A new employer guide to the Family and Medical Leave Act outlines companies’ obligation under the statute, but still leaves many unanswered questions, says FMLA attorney Jeff Nowak, a partner in the Chicago office of FranczekRadelet.
“For the most part, the guide simply restates what we already know from the regulations, without tackling the difficult administration issues that employers have to deal with on a day to day basis,” says Nowak.
Because the FMLA deals with the administration of leave for individuals with medical conditions that may not be self-evident to employers, he says, “by its very nature, the FMLA is a difficult program for employers to administer.”
The FMLA is a federal law that provides eligible employees of covered employers with unpaid, job-protected leave for specified family and medical reasons. Eligible employees may take up to 12 work weeks of leave in a 12-month period on the birth or adoption of a child or to care for themselves, or a child or parent with a serious health condition. Healthcare benefits must continue during an FMLA leave with employers and employees contributing the same amounts as when individuals were actively at work.
In order to be eligible for FMLA leave, employees in workplaces governed by the federal statute must have been on the job with their current employer for at least 12 months and worked 1,250 hours or more prior to the date leave is to begin.
Given recent analysis of employer data by ComPsych, a third-party FMLA administrator, it is apparent that managing FMLA leaves is not a trivial exercise. A review of information from 29,000 customer organizations covering 78 million people reveals that on average, one in every 10 employees is on FMLA leave at any one time, but in some industries, the number is far greater.
For example, in healthcare organizations and call centers, the number of people on FMLA leave on any day of the week can be as high as 30%. The average duration of leave is 14.2 days, with 63.6% of employees typically on continuous FMLA leave; 34.9% on intermittent leave; and, 1.5% on a reduced work schedule.
According to Nowak, some of the more difficult FMLA issues employers must contend with that are not fully covered in the guide include:
1. How to recognize an employee’s need for FMLA leave.
2. When to seek a second opinion and how long a second opinion takes.
3. How to properly calculate FMLA leave.
4. What an employer can/should do when medical certification from an employee is late or is never received.
5. What to do if the employee does not return to work after FMLA leave ends.

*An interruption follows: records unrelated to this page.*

/-- A route is stored, its last outcome NONE, when its event index and task index fit their kinds, and refused RANGE
otherwise; the other routes stay (R157, R162). In the bytes of a ROUTES write the task index and the event index are their own
bytes, but for the one byte outside 1 to 8 that stands for ANY (R175, R179; that byte and the other codes: log 15). An event
fires every enabled route of its kind and of its index or ANY, in rising order of record index: the task is handed on and the
last outcome becomes TAKEN or REFUSED, and a route that does not match keeps its own (R157, R158). Output tasks set, clear or
pulse their output and are always taken (R159). A light task sets the light in MANUAL and CLOSED, ends a wait for UP in MANUAL
and is refused in AUTO; a barrier task moves the arm in MANUAL out of FAULT and is refused elsewhere (R160). START_CAPTURE is
refused unless the lane is in AUTO, its sequencer in OCCUPIED and its head capturable, and is then the deck's to refuse, with
NOT_STARTED and the deck's code in the lane report, or to take; NOTICE raises ROUTE at its port and is always taken (R161; a
kept head that has left the queue: log 39; deadlines from whole seconds: log 2; expiries that wait: log 51). -/
def Obligations.RoutesAreStored : Prop :=
  (∀ enabled event index task taskIndex : Byte,
    tableWriteOf .routes [0#8, enabled, event, index, task, taskIndex] = some (.route
      { enabled := Config.flagOf enabled, event := Config.eventKindOf event, eventIndex := eventIndexOf index,
        task := Config.taskKindOf task, taskIndex := taskIndex }))
  ∧ (∃ any : Byte, (any.toNat < 1 ∨ 8 < any.toNat) ∧ eventIndexOf any = none ∧ ∀ b, b ≠ any → eventIndexOf b = some b)
  ∧ (∀ s i (w : RouteWrite) e k, Takes s .office → (s.port .office).cursor = some (.routes, i) → w.event = some e →
    w.task = some k →
    (legalEventIndex e w.eventIndex = true → legalTaskIndex k w.taskIndex.toNat = true →
      ∃ t, exec (.writeRoute .office w) s = .next t
        ∧ t = (s.setRoutes { s.routes with routes := t.routes.routes }).wrote .routes i .done
        ∧ ∀ j, Table.getD t.routes.routes Route.cold j =
            if j = i then
              { enabled := w.enabled, event := e, eventIndex := w.eventIndex.map (·.toNat), task := k,
                taskIndex := w.taskIndex.toNat, outcome := .none }
            else Table.getD s.routes.routes Route.cold j)
    ∧ (legalEventIndex e w.eventIndex = false ∨ legalTaskIndex k w.taskIndex.toNat = false →
      exec (.writeRoute .office w) s = .next (s.wrote .routes i .range)))
  ∧ (∀ s k idx,
    raiseEvent k idx s = (s.routes.routes.filter fun p => decide (p.2.Matches k idx)).foldl (fun u p =>
      let a := takeTask p.2.task p.2.taskIndex u
      a.2.setRoutes { a.2.routes with routes := a.2.routes.routes.map fun q =>
        if q.1 = p.1 then (q.1, { q.2 with outcome := if a.1 = true then .taken else .refused }) else q }) s
    ∧ (TablesOk s → ∀ i r, Table.find s.routes.routes i = some r →
        ∃ o, Table.find (raiseEvent k idx s).routes.routes i = some { r with outcome := o }
          ∧ (r.Matches k idx → o = .taken ∨ o = .refused) ∧ (¬ r.Matches k idx → o = r.outcome)))
  ∧ (∀ s n, 1 ≤ n → n ≤ 8 →
    let pulse := fun (o : Output) d => o.pulseTimer.brought s (.outputPulseExpiry n) d
    takeTask .outputSet n s = (true, s.modOutput n fun o => { o with on := true, pulseTimer := pulse o none })
    ∧ takeTask .outputClear n s = (true, s.modOutput n fun o => { o with on := false, pulseTimer := pulse o none })
    ∧ takeTask .outputPulse n s = (true, s.modOutput n fun o =>
        { o with on := true, pulseTimer := pulse o (some (s.clock.mono * 1000 + o.pulseLength)) }))
  ∧ (∀ s (l : Lane),
    let u := s.lane l
    let started := fun x : Barrier => { x with
      pendingLower := false
      travelTimer := x.travelTimer.brought s (.travelTimeout l) (some (s.clock.mono * 1000 + u.params.travelTimeout * 1000)) }
    (u.params.mode = .auto → takeTask .lightRed l.num s = (false, s) ∧ takeTask .lightGreen l.num s = (false, s))
    ∧ (u.params.mode ≠ .auto →
      let lit := fun light => s.modSeq l fun q =>
        { q with light := light, raiseWait := decide (u.params.mode = .closed) && q.raiseWait }
      takeTask .lightRed l.num s = (true, lit .red) ∧ takeTask .lightGreen l.num s = (true, lit .green))
    ∧ (u.params.mode ≠ .manual ∨ u.barrier.state = .fault →
      takeTask .barrierRaise l.num s = (false, s) ∧ takeTask .barrierLower l.num s = (false, s))
    ∧ (u.params.mode = .manual → u.barrier.state ≠ .fault →
      takeTask .barrierRaise l.num s = (true, s.modBarrier l fun x =>
        if x.state = .down ∨ x.state = .lowering then { started x with state := .raising }
        else { x with pendingLower := false })
      ∧ takeTask .barrierLower l.num s = (true, s.modBarrier l fun x =>
        if x.state = .raising ∨ x.state = .up then
          if u.sensors.loopOccupied = true then { x with pendingLower := true } else { started x with state := .lowering }
        else x)))
  ∧ (∀ s (l : Lane),
    let tested := fun n => (s.lane l).params.mode = .auto ∧ (s.lane l).seqr.state = .occupied ∧ isHead s l n = true
      ∧ ((s.lane l).seqr.head = some (n, .announced) ∨ (s.lane l).seqr.head = some (n, .attached))
    let unready := (s.deck l).capture.isSome = true ∨ (s.deck l).phase = .fault ∨ (s.deck l).phase = .calibrating
      ∨ s.cal.stored.get l = CalRecord.coldDefault
    let outside := (s.deck l).overload = true ∨ (s.deck l).underload = true
    let refusal := fun code => s.modReport l fun r => { r with lastCapture := .notStarted code }
    ((∀ n, ¬ tested n) → takeTask .startCapture l.num s = (false, s))
    ∧ ∀ n, tested n →
      (unready → takeTask .startCapture l.num s = (false, refusal .state))
      ∧ (¬ unready → outside → takeTask .startCapture l.num s = (false, refusal .range))
      ∧ (¬ unready → ¬ outside → takeTask .startCapture l.num s = (true, (s.modDeck l fun d =>
          { d with capture := some { visit := n, deadline := s.clock.mono * 1000 + d.captureTimeout * 1000 } }).modSeq l
            fun q => { q with state := .capturing })))
  ∧ ∀ s, takeTask .notice 0 s = (true, s.modPort .office fun x => { x with pendingSet := x.pendingSet ||| 0x1000#16 })
    ∧ ∀ l : Lane, takeTask .notice l.num s =
        (true, s.modPort (.lane l) fun x => { x with pendingSet := x.pendingSet ||| 0x1000#16 })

6. How to deal with FMLA misuse and abuse.
“There are as many FLMA potential abuses as the day is long. An employee on leave for a bad back may post a picture on Facebook showing he helped a friend to move furniture,” says Nowak. “Or an employee who requests time off to take a vacation and was turned down may later request FMLA leave for the same time period.”
Where employers suspect FMLA abuse, Nowak recommends that they conduct a complete and exhaustive investigation into the information received and make employment decisions based on their findings. “The majority of courts will support employers in situations where they honestly believe an employee has engaged in FMLA abuse and therefore has terminated the employee or taken other action,” he says.
One area Nowak believes is covered well in the new guide is the section on unpaid military family leave. The military family leave provisions entitle eligible employees of covered employers to take up to 12 work weeks of FMLA leave for any “qualifying exigency” arising from the foreign deployment of the employee’s spouse, son, daughter, or parent with the Armed Forces or up to 26 work weeks to care for a covered service member with a serious injury or illness if the employee is the service member’s spouse, child, parent, or next of kin.
“It’s an entitlement that’s not often used so employers are not usually able to recite the regulations that apply to the situation,” he says.
Employers also need to be aware of state laws that have more rigorous rules than the federal FMLA. “California, Oregon and Wisconsin are examples of states with more expansive coverage,” Nowak notes. “For example, Wisconsin employees are eligible for FMLA-like protection after only 1,000 hours of work in the last year.”